# Wedding Anniversary Trip



## secuono (May 19, 2017)

3 days of horsie fun! Well, at least for me and the trainer/friend, lol!!

I brought by baby, my gelding, he did great. Seemed to show better just how similar him & I are...hah!

Okay, so pics!!

Asking to go home!



 

Super tight 8 turn!! First time we ever even could try such a thing and mastered it!!


 

Eventually learned how to move the ball!


 

 

There were imaginary cookies in there. Lol
Also, I am apparently the legendary Headless Horseman!!  Hah!

 

Lunging, sending and distantly leading.


 

His favorite home-away human, lol.


 

He made buddies with this one.


 

Bareback, practicing turns, listening, stops and such. 


 

None of these obstacles phased him! Not even the super noisy bridge w/barrels for walls. ♡


----------



## secuono (May 19, 2017)

He really is dang near saintly now.

Never seen nor been on a teeter, zero issue!!!

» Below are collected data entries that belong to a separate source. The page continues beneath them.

-- ==== Sys2Proof/Laws/State.lean ====
section
/-!
SUPPORT. The small lemmas of the state's updates: for each update, every field it leaves as it stands, and for the counts of
service messages, all that `notify` can change.
-/

namespace Sys2Proof.Machine

variable (s u : State)

/-! #### `State.setRecord` leaves every field but `manager` -/

@[simp] theorem State.setRecord_flowMap (i : Nat) (r : Record) : (s.setRecord i r).flowMap = s.flowMap := rfl
@[simp] theorem State.setRecord_flowTurn (i : Nat) (r : Record) : (s.setRecord i r).flowTurn = s.flowTurn := rfl
@[simp] theorem State.setRecord_lanes (i : Nat) (r : Record) : (s.setRecord i r).lanes = s.lanes := rfl
@[simp] theorem State.setRecord_timebase (i : Nat) (r : Record) : (s.setRecord i r).timebase = s.timebase := rfl
@[simp] theorem State.setRecord_port (i : Nat) (r : Record) : (s.setRecord i r).port = s.port := rfl
@[simp] theorem State.setRecord_transit (i : Nat) (r : Record) : (s.setRecord i r).transit = s.transit := rfl
@[simp] theorem State.setRecord_pins (i : Nat) (r : Record) : (s.setRecord i r).pins = s.pins := rfl
@[simp] theorem State.setRecord_freeDraws (i : Nat) (r : Record) : (s.setRecord i r).freeDraws = s.freeDraws := rfl
@[simp] theorem State.setRecord_walkPace (i : Nat) (r : Record) : (s.setRecord i r).walkPace = s.walkPace := rfl
@[simp] theorem State.setRecord_pending (i : Nat) (r : Record) : (s.setRecord i r).pending = s.pending := rfl

/-! #### `State.insertTag` leaves every field but `manager` -/

@[simp] theorem State.insertTag_flowMap (g : BitVec 24) (i : Nat) : (s.insertTag g i).flowMap = s.flowMap := rfl
@[simp] theorem State.insertTag_flowTurn (g : BitVec 24) (i : Nat) : (s.insertTag g i).flowTurn = s.flowTurn := rfl
@[simp] theorem State.insertTag_lanes (g : BitVec 24) (i : Nat) : (s.insertTag g i).lanes = s.lanes := rfl
@[simp] theorem State.insertTag_timebase (g : BitVec 24) (i : Nat) : (s.insertTag g i).timebase = s.timebase := rfl
@[simp] theorem State.insertTag_port (g : BitVec 24) (i : Nat) : (s.insertTag g i).port = s.port := rfl
@[simp] theorem State.insertTag_transit (g : BitVec 24) (i : Nat) : (s.insertTag g i).transit = s.transit := rfl
@[simp] theorem State.insertTag_pins (g : BitVec 24) (i : Nat) : (s.insertTag g i).pins = s.pins := rfl
@[simp] theorem State.insertTag_freeDraws (g : BitVec 24) (i : Nat) : (s.insertTag g i).freeDraws = s.freeDraws := rfl
@[simp] theorem State.insertTag_walkPace (g : BitVec 24) (i : Nat) : (s.insertTag g i).walkPace = s.walkPace := rfl
@[simp] theorem State.insertTag_pending (g : BitVec 24) (i : Nat) : (s.insertTag g i).pending = s.pending := rfl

*I highly recommend Ananda & Patrick Brunson in Louisa, VA from Red Horse Equine Training at Anna Valley Farm. Freshly caught wild mustang, problem horse or just some fun with your equine buddy, they're awesome & they'll get your horse ready to go-go!! *


His My Little Pony impression.


 




Trotting up to the bridge.

 




Backing back up onto bridge.


 



My Sweet Potato is so small!  ♡




DH lessons!




Couldn't wait long enough,  getting into mischief!  ♡


----------



## Poka_Doodle (May 20, 2017)

Looks like a blast!!!


----------



## Southern by choice (May 20, 2017)

That looks like so much fun.... very happy you got the opportunity to go!


----------